• _WORK ORDER_
Among the entries below, extract exactly the lines that run from the one with "some (.ctz (fieldAt" through the one with "some (.lopi (fieldAt", both ends included.
(RECORDS SHOWN)
-- ==== Sys2Proof/Decode.lean ====
section
/-! DEFINITION. Decoding of words (R60 to R64) and of command records (R381), total, with a name for each refusal;
and the encoder, written from the same encodings. -/

namespace Sys2Proof

/-- Bits [hi : lo] of a word. -/
def bits (w hi lo : Nat) : Nat := w / 2 ^ lo % 2 ^ (hi + 1 - lo)

/-- The n-bit field of a word whose lowest bit is lo. -/
def fieldAt (n lo w : Nat) : BitVec n := BitVec.ofNat n (w / 2 ^ lo)

/-- Why a word is no instruction (R66). -/
inductive DecodeError where
  /-- major 0x1F (R63) -/
  | unassignedMajor
  /-- a selector, a kind, a reserved field or a hint kind that no row of the opcode map has -/
  | noSuchForm
  /-- a row has the fixed bits, and the named check of its form fails -/
  | illFormed (why : Defect)
  deriving DecidableEq, Repr

/-- Major 0x0 (R63, R64). -/
def decodeSys (w : Nat) : Option Instr :=
  if bits w 26 21 = 0 then
    some (.illegal (fieldAt 21 0 w))
  else if bits w 26 21 = 1 then
    some (.nop (fieldAt 21 0 w))
  else if bits w 26 21 = 2 then
    some (.syscall (fieldAt 21 0 w))
  else if bits w 26 21 = 3 ∧ bits w 6 0 = 0 then
    some (.crrd (fieldAt 6 15 w) (fieldAt 8 7 w))
  else if bits w 26 21 = 4 ∧ bits w 6 0 = 0 then
    some (.crwr (fieldAt 6 15 w) (fieldAt 8 7 w))
  else if bits w 26 21 = 5 then
    some (.enq (fieldAt 6 15 w) (fieldAt 15 0 w))
  else none

/-- Major 0x1 (R63, R64). -/
def decodeHint (w : Nat) : Option Instr :=
  if bits w 26 24 = 0 then
    some (.himm (fieldAt 24 0 w))
  else if bits w 26 24 = 1 then
    some (.himmhi (fieldAt 24 0 w))
  else if bits w 26 24 = 2 ∧ bits w 9 0 = 0 then
    some (.hmod (fieldAt 1 23 w) (fieldAt 3 20 w) (fieldAt 1 19 w) (fieldAt 1 18 w) (fieldAt 1 17 w) (fieldAt 3 14 w) (fieldAt 1 13 w) (fieldAt 3 10 w))
  else if bits w 26 5 = 1572864 then
    some (.hsched (fieldAt 1 4 w) (fieldAt 4 0 w))
  else if bits w 26 24 = 4 then
    some (.hoff (fieldAt 24 0 w))
  else none

/-- Major 0x2 (R63, R64). -/
def decodeBr (w : Nat) : Option Instr :=
  if bits w 26 24 = 0 then
    some (.bra (fieldAt 24 0 w))
  else if bits w 26 24 = 1 then
    some (.braGuarded (fieldAt 3 21 w) (fieldAt 21 0 w))
  else if bits w 26 24 = 2 then
    some (.braAny (fieldAt 3 21 w) (fieldAt 21 0 w))
  else if bits w 26 24 = 3 then
    some (.braAll (fieldAt 3 21 w) (fieldAt 21 0 w))
  else if bits w 26 24 = 4 then
    some (.reconv (fieldAt 4 20 w) (fieldAt 20 0 w))
  else if bits w 26 24 = 5 ∧ bits w 19 0 = 0 then
    some (.join (fieldAt 4 20 w))
  else if bits w 26 24 = 6 ∧ bits w 20 0 = 0 then
    some (.exit (fieldAt 3 21 w))
  else if bits w 26 24 = 7 ∧ bits w 14 0 = 0 then
    some (.brx (fieldAt 6 18 w) (fieldAt 3 15 w))
  else none

/-- Major 0x3 (R63, R64). -/
def decodeCall (w : Nat) : Option Instr :=
  some (.call (fieldAt 6 21 w) (fieldAt 21 0 w))

/-- Major 0x4 (R63, R64). -/
def decodeIalu (w : Nat) : Option Instr :=
  if bits w 26 26 = 0 ∧ bits w 1 0 = 0 then
    some (.ialuAdd (fieldAt 3 23 w) (fieldAt 6 17 w) (fieldAt 6 11 w) (fieldAt 6 5 w) (fieldAt 3 2 w))
  else if bits w 26 26 = 0 ∧ bits w 1 0 = 1 then
    some (.ialuSub (fieldAt 3 23 w) (fieldAt 6 17 w) (fieldAt 6 11 w) (fieldAt 6 5 w) (fieldAt 3 2 w))
  else if bits w 26 26 = 0 ∧ bits w 1 0 = 2 then
    some (.ialuMul (fieldAt 3 23 w) (fieldAt 6 17 w) (fieldAt 6 11 w) (fieldAt 6 5 w) (fieldAt 3 2 w))
  else if bits w 26 26 = 0 ∧ bits w 10 5 = 1 ∧ bits w 1 0 = 3 then
    some (.ialuMin (fieldAt 3 23 w) (fieldAt 6 17 w) (fieldAt 6 11 w) (fieldAt 3 2 w))
  else if bits w 26 26 = 0 ∧ bits w 10 5 = 2 ∧ bits w 1 0 = 3 then
    some (.ialuMax (fieldAt 3 23 w) (fieldAt 6 17 w) (fieldAt 6 11 w) (fieldAt 3 2 w))
  else if bits w 26 26 = 0 ∧ bits w 10 5 = 3 ∧ bits w 1 0 = 3 then
    some (.ialuNeg (fieldAt 3 23 w) (fieldAt 6 17 w) (fieldAt 6 11 w) (fieldAt 3 2 w))
  else if bits w 26 26 = 0 ∧ bits w 10 5 = 4 ∧ bits w 1 0 = 3 then
    some (.ialuAbs (fieldAt 3 23 w) (fieldAt 6 17 w) (fieldAt 6 11 w) (fieldAt 3 2 w))
  else if bits w 26 26 = 0 ∧ bits w 10 5 = 5 ∧ bits w 1 0 = 3 then
    some (.absdiff (fieldAt 3 23 w) (fieldAt 6 17 w) (fieldAt 6 11 w) (fieldAt 3 2 w))
  else if bits w 26 26 = 0 ∧ bits w 10 5 = 6 ∧ bits w 1 0 = 3 then
    some (.avg (fieldAt 3 23 w) (fieldAt 6 17 w) (fieldAt 6 11 w) (fieldAt 3 2 w))
  else if bits w 26 26 = 0 ∧ bits w 10 5 = 7 ∧ bits w 1 0 = 3 then
    some (.mulhi (fieldAt 3 23 w) (fieldAt 6 17 w) (fieldAt 6 11 w) (fieldAt 3 2 w))
  else if bits w 26 26 = 0 ∧ bits w 10 5 = 8 ∧ bits w 1 0 = 3 then
    some (.mulw (fieldAt 3 23 w) (fieldAt 6 17 w) (fieldAt 6 11 w) (fieldAt 3 2 w))
  else if bits w 26 26 = 0 ∧ bits w 10 5 = 9 ∧ bits w 1 0 = 3 then
    some (.addw (fieldAt 3 23 w) (fieldAt 6 17 w) (fieldAt 6 11 w) (fieldAt 3 2 w))
  else if bits w 26 26 = 0 ∧ bits w 10 5 = 10 ∧ bits w 1 0 = 3 then
    some (.subw (fieldAt 3 23 w) (fieldAt 6 17 w) (fieldAt 6 11 w) (fieldAt 3 2 w))
  else none

/-- Major 0x5 (R63, R64). -/
def decodeIalui (w : Nat) : Option Instr :=
  if bits w 26 26 = 0 then
    some (.ialuiAdd (fieldAt 3 23 w) (fieldAt 6 17 w) (fieldAt 6 11 w) (fieldAt 11 0 w))
  else if bits w 26 23 = 15 ∧ bits w 16 11 = 0 then
    some (.movImm (fieldAt 6 17 w) (fieldAt 11 0 w))
  else none

/-- Major 0x6 (R63, R64). -/
def decodeLogic (w : Nat) : Option Instr :=
  if bits w 1 0 = 0 then
    some (.lop (fieldAt 4 23 w) (fieldAt 6 17 w) (fieldAt 6 11 w) (fieldAt 6 5 w) (fieldAt 3 2 w))
  else if bits w 1 0 = 1 then
    some (.shl (fieldAt 4 23 w) (fieldAt 6 17 w) (fieldAt 6 11 w) (fieldAt 6 5 w) (fieldAt 3 2 w))
  else if bits w 1 0 = 2 then
    some (.shr (fieldAt 4 23 w) (fieldAt 6 17 w) (fieldAt 6 11 w) (fieldAt 6 5 w) (fieldAt 3 2 w))
  else if bits w 26 23 = 0 ∧ bits w 1 0 = 3 then
    some (.bfx (fieldAt 6 17 w) (fieldAt 6 11 w) (fieldAt 6 5 w) (fieldAt 3 2 w))
  else if bits w 26 23 = 1 ∧ bits w 1 0 = 3 then
    some (.bfxs (fieldAt 6 17 w) (fieldAt 6 11 w) (fieldAt 6 5 w) (fieldAt 3 2 w))
  else if bits w 26 23 = 2 ∧ bits w 1 0 = 3 then
    some (.bfi (fieldAt 6 17 w) (fieldAt 6 11 w) (fieldAt 6 5 w) (fieldAt 3 2 w))
  else if bits w 26 23 = 3 ∧ bits w 10 5 = 0 ∧ bits w 1 0 = 3 then
    some (.popc (fieldAt 6 17 w) (fieldAt 6 11 w) (fieldAt 3 2 w))
  else if bits w 26 23 = 4 ∧ bits w 10 5 = 0 ∧ bits w 1 0 = 3 then
    some (.clz (fieldAt 6 17 w) (fieldAt 6 11 w) (fieldAt 3 2 w))
  else if bits w 26 23 = 5 ∧ bits w 10 5 = 0 ∧ bits w 1 0 = 3 then
    some (.ctz (fieldAt 6 17 w) (fieldAt 6 11 w) (fieldAt 3 2 w))
  else if bits w 26 23 = 6 ∧ bits w 10 5 = 0 ∧ bits w 1 0 = 3 then
    some (.brev (fieldAt 6 17 w) (fieldAt 6 11 w) (fieldAt 3 2 w))
  else if bits w 26 23 = 7 ∧ bits w 1 0 = 3 then
    some (.rol (fieldAt 6 17 w) (fieldAt 6 11 w) (fieldAt 6 5 w) (fieldAt 3 2 w))
  else if bits w 26 23 = 8 ∧ bits w 1 0 = 3 then
    some (.ror (fieldAt 6 17 w) (fieldAt 6 11 w) (fieldAt 6 5 w) (fieldAt 3 2 w))
  else none

/-- Major 0x7 (R63, R64). -/
def decodeLogici (w : Nat) : Option Instr :=
  some (.lopi (fieldAt 4 23 w) (fieldAt 6 17 w) (fieldAt 6 11 w) (fieldAt 11 0 w))

/-- Major 0x8 (R63, R64). -/
def decodeCmp (w : Nat) : Option Instr :=
  if bits w 1 0 = 0 then
    some (.cmp (fieldAt 4 23 w) (fieldAt 3 20 w) (fieldAt 3 17 w) (fieldAt 6 11 w) (fieldAt 6 5 w) (fieldAt 3 2 w))
  else if bits w 1 0 = 1 then
    some (.sel (fieldAt 4 23 w) (fieldAt 6 17 w) (fieldAt 6 11 w) (fieldAt 6 5 w) (fieldAt 3 2 w))
  else if bits w 22 20 = 0 ∧ bits w 16 14 = 0 ∧ bits w 10 8 = 0 ∧ bits w 1 0 = 2 then
    some (.plop (fieldAt 4 23 w) (fieldAt 3 17 w) (fieldAt 3 11 w) (fieldAt 3 5 w) (fieldAt 3 2 w))
  else if bits w 26 26 = 1 ∧ bits w 22 20 = 0 ∧ bits w 1 0 = 3 then
    some (.test (fieldAt 3 23 w) (fieldAt 3 17 w) (fieldAt 6 11 w) (fieldAt 6 5 w) (fieldAt 3 2 w))
  else none

/-- Major 0x9 (R63, R64). -/
def decodeCmpi (w : Nat) : Option Instr :=
  some (.cmpi (fieldAt 4 23 w) (fieldAt 3 20 w) (fieldAt 3 17 w) (fieldAt 6 11 w) (fieldAt 11 0 w))

/-- Major 0xa (R63, R64). -/
def decodeFalu (w : Nat) : Option Instr :=
  if bits w 26 26 = 1 ∧ bits w 1 0 = 0 then
    some (.faluAdd (fieldAt 3 23 w) (fieldAt 6 17 w) (fieldAt 6 11 w) (fieldAt 6 5 w) (fieldAt 3 2 w))
  else if bits w 26 26 = 1 ∧ bits w 1 0 = 1 then
    some (.faluSub (fieldAt 3 23 w) (fieldAt 6 17 w) (fieldAt 6 11 w) (fieldAt 6 5 w) (fieldAt 3 2 w))
  else if bits w 26 26 = 1 ∧ bits w 1 0 = 2 then
    some (.faluMul (fieldAt 3 23 w) (fieldAt 6 17 w) (fieldAt 6 11 w) (fieldAt 6 5 w) (fieldAt 3 2 w))
  else if bits w 26 26 = 1 ∧ bits w 10 5 = 1 ∧ bits w 1 0 = 3 then
    some (.faluMin (fieldAt 3 23 w) (fieldAt 6 17 w) (fieldAt 6 11 w) (fieldAt 3 2 w))
  else if bits w 26 26 = 1 ∧ bits w 10 5 = 2 ∧ bits w 1 0 = 3 then
    some (.faluMax (fieldAt 3 23 w) (fieldAt 6 17 w) (fieldAt 6 11 w) (fieldAt 3 2 w))
  else if bits w 26 26 = 1 ∧ bits w 10 5 = 3 ∧ bits w 1 0 = 3 then
    some (.faluNeg (fieldAt 3 23 w) (fieldAt 6 17 w) (fieldAt 6 11 w) (fieldAt 3 2 w))
  else if bits w 26 26 = 1 ∧ bits w 10 5 = 4 ∧ bits w 1 0 = 3 then
    some (.faluAbs (fieldAt 3 23 w) (fieldAt 6 17 w) (fieldAt 6 11 w) (fieldAt 3 2 w))
  else if bits w 26 26 = 1 ∧ bits w 10 5 = 10 ∧ bits w 1 0 = 3 then
    some (.rint (fieldAt 3 23 w) (fieldAt 6 17 w) (fieldAt 6 11 w) (fieldAt 3 2 w))
  else none

/-- Major 0xb (R63, R64). -/
def decodeFma (w : Nat) : Option Instr :=
  if bits w 26 26 = 1 ∧ bits w 1 0 = 0 then
    some (.fma (fieldAt 3 23 w) (fieldAt 6 17 w) (fieldAt 6 11 w) (fieldAt 6 5 w) (fieldAt 3 2 w))
  else if bits w 26 26 = 0 ∧ bits w 1 0 = 0 then
    some (.mad (fieldAt 3 23 w) (fieldAt 6 17 w) (fieldAt 6 11 w) (fieldAt 6 5 w) (fieldAt 3 2 w))
  else if bits w 26 26 = 1 ∧ bits w 1 0 = 1 then
    some (.fms (fieldAt 3 23 w) (fieldAt 6 17 w) (fieldAt 6 11 w) (fieldAt 6 5 w) (fieldAt 3 2 w))
  else if bits w 26 26 = 1 ∧ bits w 1 0 = 2 then
    some (.fnma (fieldAt 3 23 w) (fieldAt 6 17 w) (fieldAt 6 11 w) (fieldAt 6 5 w) (fieldAt 3 2 w))
  else if bits w 1 0 = 3 then
    some (.dot4 (fieldAt 4 23 w) (fieldAt 6 17 w) (fieldAt 6 11 w) (fieldAt 6 5 w) (fieldAt 3 2 w))
  else none

/-- Major 0xc (R63, R64). -/
def decodeCvt (w : Nat) : Option Instr :=
  if bits w 10 9 = 0 ∧ bits w 1 0 = 0 then
    some (.cvt (fieldAt 4 23 w) (fieldAt 6 17 w) (fieldAt 6 11 w) (fieldAt 4 5 w) (fieldAt 3 2 w))
  else if bits w 26 24 = 0 ∧ bits w 10 9 = 0 ∧ bits w 1 0 = 1 then
    some (.cvtFp8 (fieldAt 1 23 w) (fieldAt 6 17 w) (fieldAt 6 11 w) (fieldAt 4 5 w) (fieldAt 3 2 w))
  else none

/-- Major 0xd (R63, R64). -/
def decodeXlane (w : Nat) : Option Instr :=
  if bits w 1 0 = 0 then
    some (.routePick (fieldAt 4 23 w) (fieldAt 6 17 w) (fieldAt 6 11 w) (fieldAt 6 5 w) (fieldAt 3 2 w))
  else if bits w 1 0 = 1 then
    some (.routeSlide (fieldAt 4 23 w) (fieldAt 6 17 w) (fieldAt 6 11 w) (fieldAt 6 5 w) (fieldAt 3 2 w))
  else if bits w 1 0 = 2 then
    some (.routeRot (fieldAt 4 23 w) (fieldAt 6 17 w) (fieldAt 6 11 w) (fieldAt 6 5 w) (fieldAt 3 2 w))
  else if bits w 1 0 = 3 then
    some (.routeFlip (fieldAt 4 23 w) (fieldAt 6 17 w) (fieldAt 6 11 w) (fieldAt 6 5 w) (fieldAt 3 2 w))
  else none

/-- Major 0xe (R63, R64). -/
def decodeVote (w : Nat) : Option Instr :=
  if bits w 26 25 = 0 ∧ bits w 16 14 = 0 ∧ bits w 10 5 = 0 ∧ bits w 1 0 = 0 then
    some (.vote (fieldAt 2 23 w) (fieldAt 6 17 w) (fieldAt 3 11 w) (fieldAt 3 2 w))
  else if bits w 10 8 = 0 ∧ bits w 1 0 = 1 then
    some (.reduce (fieldAt 4 23 w) (fieldAt 6 17 w) (fieldAt 6 11 w) (fieldAt 3 5 w) (fieldAt 3 2 w))
  else if bits w 10 9 = 0 ∧ bits w 1 0 = 2 then
    some (.scan (fieldAt 4 23 w) (fieldAt 6 17 w) (fieldAt 6 11 w) (fieldAt 1 8 w) (fieldAt 3 5 w) (fieldAt 3 2 w))
  else if bits w 26 23 = 15 ∧ bits w 10 5 = 0 ∧ bits w 1 0 = 3 then
    some (.matchB64 (fieldAt 6 17 w) (fieldAt 6 11 w) (fieldAt 3 2 w))
  else none

/-- Major 0xf (R63, R64). -/
def decodeSfu (w : Nat) : Option Instr :=
  if bits w 26 26 = 1 ∧ bits w 10 5 = 0 ∧ bits w 1 0 = 0 then
    some (.rcp (fieldAt 3 23 w) (fieldAt 6 17 w) (fieldAt 6 11 w) (fieldAt 3 2 w))
  else if bits w 26 26 = 1 ∧ bits w 10 5 = 1 ∧ bits w 1 0 = 0 then
    some (.rsqrt (fieldAt 3 23 w) (fieldAt 6 17 w) (fieldAt 6 11 w) (fieldAt 3 2 w))
  else if bits w 26 26 = 1 ∧ bits w 10 5 = 2 ∧ bits w 1 0 = 0 then
    some (.sqrt (fieldAt 3 23 w) (fieldAt 6 17 w) (fieldAt 6 11 w) (fieldAt 3 2 w))
  else if bits w 26 26 = 1 ∧ bits w 10 5 = 3 ∧ bits w 1 0 = 0 then
    some (.exp2 (fieldAt 3 23 w) (fieldAt 6 17 w) (fieldAt 6 11 w) (fieldAt 3 2 w))
  else if bits w 26 26 = 1 ∧ bits w 10 5 = 4 ∧ bits w 1 0 = 0 then
    some (.log2 (fieldAt 3 23 w) (fieldAt 6 17 w) (fieldAt 6 11 w) (fieldAt 3 2 w))
  else if bits w 26 26 = 1 ∧ bits w 10 5 = 5 ∧ bits w 1 0 = 0 then
    some (.sin (fieldAt 3 23 w) (fieldAt 6 17 w) (fieldAt 6 11 w) (fieldAt 3 2 w))
  else if bits w 26 26 = 1 ∧ bits w 10 5 = 6 ∧ bits w 1 0 = 0 then
    some (.cos (fieldAt 3 23 w) (fieldAt 6 17 w) (fieldAt 6 11 w) (fieldAt 3 2 w))
  else if bits w 26 26 = 1 ∧ bits w 10 5 = 7 ∧ bits w 1 0 = 0 then
    some (.tanh (fieldAt 3 23 w) (fieldAt 6 17 w) (fieldAt 6 11 w) (fieldAt 3 2 w))
  else if bits w 26 26 = 1 ∧ bits w 1 0 = 1 then
    some (.div (fieldAt 3 23 w) (fieldAt 6 17 w) (fieldAt 6 11 w) (fieldAt 6 5 w) (fieldAt 3 2 w))
  else if bits w 26 26 = 0 ∧ bits w 1 0 = 2 then
    some (.idiv (fieldAt 3 23 w) (fieldAt 6 17 w) (fieldAt 6 11 w) (fieldAt 6 5 w) (fieldAt 3 2 w))
  else if bits w 26 26 = 0 ∧ bits w 1 0 = 3 then
    some (.irem (fieldAt 3 23 w) (fieldAt 6 17 w) (fieldAt 6 11 w) (fieldAt 6 5 w) (fieldAt 3 2 w))
  else none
(End RECORDS SHOWN)
• _PROBLEM SOLUTION_
    some (.ctz (fieldAt 6 17 w) (fieldAt 6 11 w) (fieldAt 3 2 w))
  else if bits w 26 23 = 6 ∧ bits w 10 5 = 0 ∧ bits w 1 0 = 3 then
    some (.brev (fieldAt 6 17 w) (fieldAt 6 11 w) (fieldAt 3 2 w))
  else if bits w 26 23 = 7 ∧ bits w 1 0 = 3 then
    some (.rol (fieldAt 6 17 w) (fieldAt 6 11 w) (fieldAt 6 5 w) (fieldAt 3 2 w))
  else if bits w 26 23 = 8 ∧ bits w 1 0 = 3 then
    some (.ror (fieldAt 6 17 w) (fieldAt 6 11 w) (fieldAt 6 5 w) (fieldAt 3 2 w))
  else none

/-- Major 0x7 (R63, R64). -/
def decodeLogici (w : Nat) : Option Instr :=
  some (.lopi (fieldAt 4 23 w) (fieldAt 6 17 w) (fieldAt 6 11 w) (fieldAt 11 0 w))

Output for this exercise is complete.